After an agonizing eight months’ detention for the client, we went to trial on Tuesday, September 8. Because the same judge had denied bond, I was quite worried about the outcome of the case on the merits. However, we were successful. We were able to show that the children’s father had real problems managing the children as a single parent due to his epilepsy and the need to work extra hours to make ends meet. This, together with significant harm to the children’s mental health because they had suddenly lost their mother and had to witness their father’s epileptic attacks, was enough to show the necessary “exceptional and extremely unusual hardship.”
It was also necessary for us to prove the children would suffer this level of hardship if they accompanied the mother back to Mexico. This we were able to do by showing:
The extreme poverty in Mexico in the area where she came from, and the fact that she herself was uncertain if she could support her children as a sole breadwinner
That societal discrimination against epileptics in Mexico meant that her partner would likely not be able to get work
That there were significant risks of violent crime in the area of Mexico to which she would return,
And that her children would have an extremely difficult time “fitting in” to Mexican society, because they themselves would be stigmatized as “gringos,” especially because of their poor Spanish language skills.
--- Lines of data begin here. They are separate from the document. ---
-- ==== Sys2Proof/Certificates/Slice0/Obligations.lean ====
section
/-! DEFINITION. The statements for the provers: what the commands and the station do, from the manual's numbered
rules. -/

open Sys2Proof Sys2Proof.Machine

/-- For every command c and state s, the step of s with c at the front of its queue is exec of c on s with the rest of
the queue; on an empty queue the station idles and the step answers the same state. The queue is the model's own (log
1). (1-2, 0-8). -/
def Obligations.StepTakesTheFrontCommand : Prop :=
  (∀ (c : Instr) (rest : List Instr) (s : State),
    step { s with pending := c :: rest } = exec c { s with pending := rest })
  ∧ ∀ s : State, s.pending = [] → step s = .next s

/-- exec of every command on every state answers a next state, never a fault or a refusal: the manual's faults are
records of the fault list, and the model's type of faults has no constructor (log 30). It leaves the queue of waiting
commands to the step; that RESET keeps the queue too is the model's choice (log 31). The frame of every command: a
part of the state that the command's list (Instr.touches) does not name is unchanged in that next state. The lists
follow the rules: the parts the command itself writes, and those that the other blocks write in the same event. (R5,
R10, R11, R28, R75, R92, R113, R160, R161, R171). -/
def Obligations.EveryCommandCompletesWithinItsParts : Prop :=
  ∀ (c : Instr) (s : State), ∃ t, exec c s = .next t ∧ t.pending = s.pending ∧ ∀ p : Part, p ∉ c.touches → p.same s t

/-- RESET answers, from any state, the machine right after reset with the same commands waiting (the queue is the
model's own and RESET keeps it, log 31). There the counts of time are 0 (R1) and the load status is NOT-LOADED (1-2);
the receiver hunts with run 0, slots and counters are empty, the builder is stopped with the spacing timer open, zones
are NORMAL, peers UNKNOWN and AWAITING, the view unset and quiet, stairs LOCKED, cars NORMAL, the speaker IDLE on
TENANT, the cadences STOPPED, the link with result EMPTY, no fault is recorded, and every output pin stands at the
level of R3, the memory port's three lines among them. The values of fields these rules do not name are the model's
(log 6). That state meets every law of the model: dormant blocks, station, line, slots, link, fault list, regime,
field, sound and peer table. (R3, R36, R46, R73, R90, R91, R125, R141, R142, R155, R170, R176). -/
def Obligations.ResetReturnsEveryBlock : Prop :=
  ∀ s : State, ∃ t, exec .reset s = .next t ∧ t = { State.reset with pending := s.pending }
    ∧ t.station.lifecycle = .reset ∧ t.station.loadStatus = .notLoaded
    ∧ t.time.tick = 0 ∧ t.time.second = 0 ∧ t.time.prescaler = 0
    ∧ t.rx.phase = .hunting ∧ t.rx.recessiveRun = 0 ∧ t.rx.bytes = [] ∧ t.tx = .idle
    ∧ t.slots.status = none ∧ t.slots.fifo = [] ∧ t.slots.mark = none ∧ t.slots.successor = none
    ∧ t.line = ⟨0, 0, 0, 0, 0, 0, 0, 0, 0, 0, 0, false⟩
    ∧ t.builder = ⟨none, false, false, none, [], none⟩
    ∧ (∀ z < 8, (t.zone z).state = .normal ∧ (t.zone z).candidate = none ∧ (t.zone z).run = 0
        ∧ (t.zone z).accepted = none ∧ (t.zone z).stage = none ∧ (t.zone z).latch = false ∧ (t.zone z).count = 0
        ∧ (t.zone z).mark = false)
    ∧ (∀ a ∈ peerAddresses, t.peers.base a = ⟨.unknown, 0, .awaiting, false, 0, false, 0, 0⟩)
    ∧ (∀ f < 48, (t.floorEntry f).alarmLatch = false ∧ (t.floorEntry f).lobbyLatch = false
        ∧ (t.floorEntry f).phase = .quiet ∧ (t.floorEntry f).disagreements = 0 ∧ (t.floorEntry f).disagree = false
        ∧ (t.floorEntry f).level = .idle ∧ (t.floorEntry f).source = .tenant ∧ (t.floorEntry f).authority = 63)
    ∧ t.peers.duplicateAge = none
    ∧ t.regime.generation = none ∧ t.regime.general = false ∧ t.regime.hold = 0 ∧ t.regime.silence = 0
    ∧ t.regime.origins = [] ∧ t.regime.overflow = 0 ∧ (∀ f < 48, t.phaseOf f = .quiet)
    ∧ (∀ i < 4, (t.stair i).state = .locked ∧ (t.stair i).release = false ∧ (t.stair i).unlock = false
        ∧ (t.stair i).feedbackFault = false ∧ (t.stair i).door = ⟨true, none, 0⟩
        ∧ (t.stair i).feedback = ⟨true, none, 0⟩ ∧ (t.stair i).key = ⟨false, none, 0⟩)
    ∧ (∀ c < 4, (t.car c).state = .normal ∧ (t.car c).target = .none ∧ (t.car c).recallTimer = none
        ∧ (t.car c).late = false ∧ (t.car c).restorePending = false ∧ (t.car c).inputFault = false)
    ∧ t.restoreRefused = 0
    ∧ t.speaker.level = .idle ∧ t.speaker.source = .tenant ∧ t.speaker.step = none ∧ t.speaker.exchange = .idle
    ∧ t.authority.console = none
    ∧ t.cadence.alert.run = .stopped ∧ t.cadence.evac.run = .stopped ∧ t.cadence.alert.follower = false
    ∧ t.cadence.evac.follower = false
    ∧ t.link.result = ⟨0, 0, .empty, .none⟩ ∧ t.link.issueCounter = 0 ∧ t.link.alive = false
    ∧ t.link.keeping = false ∧ t.link.keepMask = 0 ∧ t.link.period = none ∧ t.link.authorityNumber = 0
    ∧ t.faults = ⟨[], 0⟩ ∧ t.outputs = Outputs.atReset ∧ State.reset.lawful ∧ t.lawful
Proving all this required substantial documentation of each and every fact that we needed to prove, so that when the trial they came we had amassed over 250 pages of solid documentary evidence to supplement the client’s testimony. I am indebted to my colleague Carolina Curbelo for her help in preparing the case, and the outstanding psychological evaluations and expertise of Dr. Rhonda Greenberg, Psy.D. who did the family assessments for this case.
I was quite afraid that even with all this, we would lose because of the immigrant-hating environment that the current president has worked so hard to create. But, even though the immigration judge is a recent appointee under this Administration, basic humanity and justice prevailed.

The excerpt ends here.